Data to use START

-- ==== Sys2Proof/Machine/OpsPart.lean ====
section
/-! DEFINITION. Shared operations on partitions: the checks of a section and what it puts in force (R308, R365, R409, R412,
R414), disabling, fences (R426), resets (R429 to R434) and notices (R435). -/

namespace Sys2Proof.Machine

/-! ### The checks of a section (R409) -/

/-- Sections that hold resources. -/
def otherCfgs (s : State) (p : Nat) : List PartCfg := s.parts.filterMap fun q => if q.1 == p then none else q.2.cfg

/-- A section's granules lie on fitted stacks and belong to no other partition (check 4). -/
def granulesOk (s : State) (p : Nat) (c : PartCfg) : Bool :=
  c.granules.all fun g => decide (g.g < 480) && stackFitted s.variant (g.g / 24) && (g.role != 1 || adFitted s.variant g.ad) &&
    (otherCfgs s p).all fun o => o.granules.all fun h => h.g != g.g

/-- Checks 1 to 5 of R409: the section, or the reason. -/
def sectionCheck (s : State) (p : Nat) (bytes : List Byte) : Except Nat PartCfg :=
  match parsePart s.variant p bytes with
  | none => .error 0x0144
  | some c =>
    if !(s.cfg.owners.any fun o => o.id == c.owner) then .error 0x0143
    else if c.tiles.any fun t => !adFitted s.variant (tileDie t) then .error 0x0140
    else if !granulesOk s p c then .error 0x0141
    else if c.blocks.any fun b => (otherCfgs s p).any fun o => o.blocks.contains b then .error 0x0142
    else .ok c

/-- PART_CFG_REFUSED (R422). -/
def partCfgRefused (s : State) (p reason : Nat) : State := report s 0xF0 0x00 evPartCfgRefused (some p) [(1, p), (2, reason)]

/-! ### Binding (check 6, R365) -/

/-- Bind a partition to the function its section names; where that is refused the partition runs unbound. -/
def bindPart (s : State) (p : Nat) (c : PartCfg) : State :=
  match c.bind with
  | none => s.modPart p fun q => { q with fn := none }
  | some fn =>
    let s := s.modPart p fun q => { q with fn := none }
    if !(s.fnOf fn).presented then partCfgRefused s p 0x0120
    else match (s.fnOf fn).part with
      | some o => if o = p then s.modPart p fun q => { q with fn := some fn } else partCfgRefused s p 0x0121
      | none => (s.modFn fn fun f => { f with part := some p }).modPart p fun q => { q with fn := some fn }

/-- Release a binding. -/
def unbindPart (s : State) (p : Nat) : State :=
  match (s.part p).fn with
  | some fn => (s.modFn fn fun f => { f with part := none }).modPart p fun q => { q with fn := none }
  | none => s

/-! ### Feed rules (check 7, R308) -/

/-- The IODs and rules of a section. -/
def rulesAt (c : PartCfg) (iod : Nat) : List Rule := ((c.ruleIods.zip c.rules).filter fun q => q.1 == iod).map Prod.snd

/-- The encoder tables of a section on an IOD. -/
def tablesAt (c : PartCfg) (iod : Nat) : List EncTable := (c.tables.filter fun q => q.1 == iod).map Prod.snd

/-- A width that R307 and R311 allow. -/
def widthOk (w : Nat) : Bool := w == 1 || w == 2 || w == 4 || w == 8

/-- A value field is within R311: its table is there, in its mode and width, with every code below the radix. -/
def valOk (ts : List EncTable) (v : ValField) : Bool :=
  v.width == 0 && v.radix == 1 || (widthOk v.width && match ts.find? fun t => t.index == v.table with
    | none => false
    | some t => t.bin == v.bin && (if t.bin then decide (t.thresholds.length < v.radix)
        else t.width == v.width && decide (t.dflt < v.radix) && t.keys.all fun k => decide (k.2 < v.radix)))

/-- 0x0171: a rule is not within R307, R311 and R314. -/
def ruleBad (c : PartCfg) (iod : Nat) (r : Rule) : Bool :=
  (r.terms.any fun t => !(t.width == 0 || widthOk t.width)) ||
  (!r.discard && ((r.keys.any fun k => decide (8 < k.2)) || (r.keys.all fun k => k.2 == 0) ||
    r.vals.any fun v => !valOk (tablesAt c iod) v)) || c.shares.getD iod 0 == 0

/-- Bytes of an encoder table (R407). -/
def tableBytes (t : EncTable) : Nat := if t.bin then 8 * t.thresholds.length else padded (t.width + 1) * t.keys.length

/-- The first reason of check 7 but for 0x0172 and 0x0174, 0 where it passes. -/
def feedCheck (s : State) (p : Nat) (c : PartCfg) : Nat :=
  let iods := List.range 6
  let others := fun i => (s.fiod i).rules.filter fun r => r.part != p
  let tabs := fun i => (s.fiod i).tables.filter fun t => t.part != p
  let units := fun i => (((s.fiod i).shares.filter fun q => q.1 != p).map fun q => q.2.units).sum
  if iods.any fun i => decide (256 < (others i).length + (rulesAt c i).length) then 0x0170
  else if iods.any fun i => (rulesAt c i).any (ruleBad c i) then 0x0171
  else if iods.any fun i => decide (2 ^ 20 < ((tabs i ++ tablesAt c i).map tableBytes).sum) then 0x0173
  else if iods.any fun i => decide (128 < units i + c.shares.getD i 0) then 0x0176
  else if iods.any fun i => (rulesAt c i).any fun r => (others i).any fun o => o.number == r.number then 0x0177
  else 0

/-- Put a rule at its number. -/
def insertRule (r : Rule) : List Rule → List Rule
  | [] => [r]
  | x :: xs => if r.number < x.number then r :: x :: xs else x :: insertRule r xs

/-- Take a partition's rules and tables off the IODs. -/
def dropRules (s : State) (p : Nat) : State :=
  let s := (List.range 6).foldl (fun s i => s.modFiod i fun f => { f with
    rules := f.rules.filter fun r => r.part != p, tables := f.tables.filter fun t => t.part != p }) s
  s.modPart p fun q => { q with rulesOk := false }

/-- Hold rule slots, tables and shares for a section, or refuse its rules (check 7). They are in force once `rulesOn` says
so. -/
def holdRules (s : State) (p : Nat) (c : PartCfg) : State :=
  let s := dropRules s p
  let r := feedCheck s p c
  if r != 0 then partCfgRefused ((List.range 6).foldl (fun s i => modShare s i p fun x => { x with units := 0 }) s) p r
  else (List.range 6).foldl (fun s i =>
    let s := modShare s i p fun x => { x with units := c.shares.getD i 0 }
    s.modFiod i fun f => { f with rules := (rulesAt c i).foldl (fun l r => insertRule r l) f.rules, tables := f.tables ++ tablesAt c i }) s

/-- The rules come into force, against the images then in their slots (R308: 0x0172, 0x0174). -/
def rulesOn (s : State) (p : Nat) : State :=
  let held := ((List.range 6).map fun i => (s.fiod i).rules.filter fun r => r.part == p).flatten
  let img := fun r : Rule => if r.discard then none else (s.slot p r.slot).plain
  let bad := fun f : Plain → Rule → Bool => held.any fun r => match img r with | some x => f x r | none => false
  if bad ruleRangeBad then partCfgRefused (dropRules s p) p 0x0172
  else if bad fun x _ => x.lostToken.isNone then partCfgRefused (dropRules s p) p 0x0174
  else if held.isEmpty then s
  else s.modPart p fun q => { q with rulesOk := true }

/-! ### Check 9 (R276, R292) -/

/-- The image has a HEAD_LM layer. -/
def headLm (x : Plain) : Bool := x.layers.any fun l => l.typ == 0x0A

Data to use END

**Work item:**
Copy out the range of lines above starting at the line with "def rulesAt (c" and ending at the line with "def valOk (ts", exactly and including both.

**Exercise solution:**
def rulesAt (c : PartCfg) (iod : Nat) : List Rule := ((c.ruleIods.zip c.rules).filter fun q => q.1 == iod).map Prod.snd

/-- The encoder tables of a section on an IOD. -/
def tablesAt (c : PartCfg) (iod : Nat) : List EncTable := (c.tables.filter fun q => q.1 == iod).map Prod.snd

/-- A width that R307 and R311 allow. -/
def widthOk (w : Nat) : Bool := w == 1 || w == 2 || w == 4 || w == 8

/-- A value field is within R311: its table is there, in its mode and width, with every code below the radix. -/
def valOk (ts : List EncTable) (v : ValField) : Bool :=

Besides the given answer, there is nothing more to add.